Species of succulent flowering plant in the spurge family

Euphorbia heptagona, sometimes referred to as the milk barrel or pincushion euphorbia, is a subtropical succulent species of flowering plant in the genus Euphorbia native to South Africa. The species is also grown as a houseplant.

== Description ==
Euphorbia heptagona forms dense clusters of small succulent branches. Each branch typically has four ridges, each with a line of long spines. Young spines are often red or yellow, darkening to black as they mature. Like all Euphorbia species, Euphorbia heptagona exudes toxic white latex when damaged.

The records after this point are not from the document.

/-- R225, R388: sharers are invalidated for an access of another device. -/
def State.remoteDrop (s : State) (r : RemoteReq) (line : Nat) : State :=
  (s.dropSharers line).nameHome s.homeLog.length fun h =>
    { h with ctx := (s.tagged r.tag).1, asid := (s.tagged r.tag).2, dev := some r.src, site := r.site, seq := r.seq, sc := r.sc, rt := r.rt }

/-- R388: the trace record of a packet of another device; DESIGN CHOICE (log 141): the source core and die, which no packet holds, are free. -/
def State.traceRemote (s : State) (r : RemoteReq) (line : Nat) (mask : BitVec 128) (kind : Nat) : State :=
  (s.spend 2).traceRecord line mask r.site r.seq (s.tagged r.tag).2 (Config.pick s.oracle % 5) r.sc.code.toNat r.rt.code.toNat 8 kind r.src
    (Config.pick (s.oracle + 1) % 2048)

/-- R233, R454: a write of another device merges at its home as one step (R222). -/
def State.remoteWrite (s : State) (r : RemoteReq) : State :=
  let line := lineNo s.dev r.pa
  if s.fencedAt r.pa then s.respond r 5 (causeCode .dataError) 0 []
  else
    let data := dataOf r.data
    let s := if r.pa < hbmEnd then ((s.recall line).remoteDrop r line).merge line r.mask data
      else s.deviceWrite (linePa line + (maskPlaces r.mask).headD 0) ((maskPlaces r.mask).map (dataByte data))
    (s.traceRemote r line r.mask 3).respond r 5 0 0 []

/-- R233, R276: an atomic of another device at its home. -/
def State.remoteAtomic (s : State) (r : RemoteReq) (op : Nat) : State :=
  if s.fencedAt r.pa || s.poisoned r.pa r.bytes then s.respond r 6 (causeCode .dataError) 0 []
  else
    let line := lineNo s.dev r.pa
    let a : AtomicOp := { op := op, bytes := r.bytes, pa := r.pa, operand := r.operand, compare := r.compare, load := none, thread := 0 }
    let (s, old) := ((s.recall line).remoteDrop r line).atomicAt a
    (s.traceRemote r line (rangeMask (r.pa % 128) r.bytes) 4).respond r 6 0 old []

/-- R225, R233: a load of another device at its home. -/
def State.remoteLoad (s : State) (r : RemoteReq) : State :=
  if s.fencedAt r.pa || s.poisoned r.pa r.bytes then s.respond r 4 (causeCode .dataError) 0 []
  else
    let (s, bs) := if r.pa < hbmEnd then s.homeRead r.pa r.bytes else s.deviceRead r.pa r.bytes
    let (s, mine) := s.softBytes r.pa r.bytes bs
    s.respond r 4 0 0 (answerBody (dataOf (List.replicate (r.pa % 128) 0 ++ mine)) (r.pa % 128) r.bytes)

/-- R448, R451, R454: why an access of another device, of some bytes from an address on, is not performed beyond HBM4: a cause, or 0. -/
def State.remoteBar (s : State) (pa n : Nat) (write atomic : Bool) : Nat :=
  match regionOf pa with
  | .memory => 0
  | .registers _ | .zou _ _ => if atomic then causeCode .permission else if (n = 4 || n = 8) && pa % n = 0 then 0 else causeCode .misaligned
  | .window w off =>
    if atomic || s.windowSize w < off + n then causeCode .permission
    else if s.hub.filairDown && !write then causeCode .dataError else 0
  | .nothing => causeCode .permission

/-- R448, R451, R454 -/
def execRemoteRequest (r : RemoteReq) (s : State) : Out :=
  let s := s.bump
  let atomic : Bool := r.atomic.isSome || r.isCas
  let n := if r.write then 128 - r.pa % 128 else r.bytes
  let refuse (cause : Nat) : Out := .next (s.respond r (if r.write then 5 else if atomic then 6 else 4) cause 0 [])
  let first := if r.write then r.pa + (maskPlaces r.mask).headD 0 else r.pa
  let span := if r.write then ((maskPlaces r.mask).getLastD 0 + 1) - (maskPlaces r.mask).headD 0 else n
  if !s.grantedTo r.tag first span (!r.write) (r.write || atomic) || 128 < r.pa % 128 + n then refuse (causeCode .permission)
  else if s.remoteBar first span r.write atomic ≠ 0 then refuse (s.remoteBar first span r.write atomic)
  else
    let s := s.watch (s.remoteSeen r)
    if r.write then .next (s.remoteWrite r)
    else if r.isCas then .next (s.remoteAtomic r 13)
    else
      match r.atomic with
      | some op => .next (s.remoteAtomic r op.toNat)
      | none => .next (s.remoteLoad r)

/-! ### Responses and losses (R234, R470, R471) -/

/-- R470: a request has its response. -/
def State.closeRemote (s : State) (txn : Nat) : State := { s with remote := unlist s.remote txn }

/-- R234, R246: a write to another device is at its home; of the line as it was before, nothing in the die answers its core. -/
def execWriteAcknowledgement (txn : Nat) (s : State) : Out :=
  match look s.remote txn with
  | some r =>
    if r.type = 2 then .next ((s.bump.closeRemote txn).dropFarLine r.agent.die r.line) else .next s.bump
  | none => .next s.bump

/-- R454, R471: the event with which an engine operation learns that it has lost a line, or that its access has been refused. -/
def State.lostEvent (s : State) (key cause : Nat) (va : DWord) : Option Instr :=
  match look s.copies key with
  | some c => some (if c.kind = .cpmm then .cpmmComplete key (.lost va) else .copyComplete key (.lost va))
  | none =>
    if (look s.colls key).isSome then
      some (.collectiveComplete key (if cause = causeCode .permission then .fault va cause 0 else .lost va) [])
    else if (look s.hists key).isSome then some (.forecastCapture key (.lost va))
    else if (look s.checks key).isSome then some (.forecastPrediction key (.lost va))
    else if (look s.tasks key).isSome then some (.taskComplete key (.lost va))
    else none

/-- R367, R471: a shipped request is lost. -/
def shipLost (q : ShipReq) (now : Nat) : ShipRes :=
  { status := 3, ret := q.ret, thread := q.thread, core := q.core, srcDev := q.srcDev, seq := q.seq, res := [0, 0, 0, 0],
    key := q.key, warp := q.warp, home := 0, mark := now }

/-- R471, R475: a store that is lost: an event with SUB 8 to the host and to the storing contexts. -/
def State.storeLost (s : State) (r : RemoteOp) : State :=
  let addr := fields [(0, linePa r.line), (40, r.dev)]
  r.storers.foldl (fun s c => s.linkContext c 8 0 0 r.dev (BitVec.ofNat 64 addr)) (s.linkHost 8 0 0 r.dev 1 0)

/-- R454, R485: a `red` that another device refuses traps at its instruction, as a load does that fails late. -/
def State.refuseRed (s : State) (r : RemoteOp) (a : AtomicOp) : State :=
  match r.who with
  | none => s
  | some w =>
    { s with nextKey := s.nextKey + 1,
             loads := place s.loads s.nextKey { who := w, pc := a.pc, reg := 0, w := .b32, mask := 1#32 <<< a.thread, left := 0,
                                                eaddr := [(a.thread, a.va)], failed := some (a.thread, causeCode .permission) } }

/-- R470, R471: a request fails, with the cause that its instruction raises. -/
def State.failRemote (s : State) (txn cause : Nat) : State :=
  match look s.remote txn with
  | none => s
  | some r =>
    let s := s.closeRemote txn
    match r.read, r.copy, r.ship, r.atomic with
    | some k, _, _, _ => match look s.reads k with | some u => s.failRead k u cause | none => s
    | _, some key, _, _ =>
      match s.lostEvent key cause r.va with
      | some i => { s with inputs := s.inputs ++ [i] }
      | none => s
    | _, _, some q, _ => (s.popSend q).deliverResult (shipLost q s.nextKey)
    | _, _, _, some a =>
      if a.load.isSome then s.failAtomic a cause
      else if cause = causeCode .permission then s.refuseRed r a
      else s.storeLost r
    | _, _, _, _ => s.storeLost r

/-- R470, R471 -/
def execLossNotice (txn : Nat) (s : State) : Out := .next (s.bump.failRemote txn (causeCode .dataError))

/-- R470: only time during which the request's job is RUN counts. -/
def execRequestTimeout (txn : Nat) (s : State) : Out :=
  match look s.remote txn with
  | some r => if s.mayRun r.ctx then .next (s.bump.failRemote txn (causeCode .dataError)) else .next s.bump
  | none => .next s.bump

end Sys2Proof.Machine
end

Euphorbia heptagona closely resembles many cacti, but this resemblance is due to convergent evolution. Euphorbias are not closely related to cacti.

Tests on the plant have identified the presence of flavonoids, alkaloids, tannins, glycosides, anthraquinones, triterpenoids, and phytosterols.

== Taxonomy ==
The species was named Euphorbia heptagona in 1753 by Carl Linnaeus. It is classified in the genus Euphorbia as part of the Euphorbiaceae family. It has twelve heterotypic synonyms several varieties, but no accepted varieties.

Table of Synonyms
| Name | Year | Rank |
|---|---|---|
| Anthacantha desmetiana Lem. | 1858 | species |
| Euphorbia atrispina N.E.Br. | 1915 | species |
| Euphorbia atrispina var. viridis A.C.White, R.A.Dyer & B.Sloane | 1941 | variety |
| Euphorbia enopla Boiss. | 1860 | species |
| Euphorbia enopla var. dentata A.Berger | 1906 | variety |
| Euphorbia enopla var. viridis A.C.White, R.A.Dyer & B.Sloane | 1941 | variety |
| Euphorbia heptagona var. dentata (A.Berger) N.E.Br. | 1915 | variety |
| Euphorbia heptagona var. fulvispina A.Berger | 1902 | variety |
| Euphorbia heptagona var. ramosa A.C.White, R.A.Dyer & B.Sloane | 1941 | variety |
| Euphorbia heptagona var. subsessilis A.C.White, R.A.Dyer & B.Sloane | 1941 | variety |
| Euphorbia heptagona var. viridis A.C.White, R.A.Dyer & B.Sloane | 1941 | variety |
| Euphorbia morinii A.Berger | 1907 | species |

== Names ==
Euphorbia heptagona is known by the common name milk barrel.

== Habitat ==
Native to South Africa, Euphorbia heptagona commonly grows in the Eastern Cape and Karoo regions.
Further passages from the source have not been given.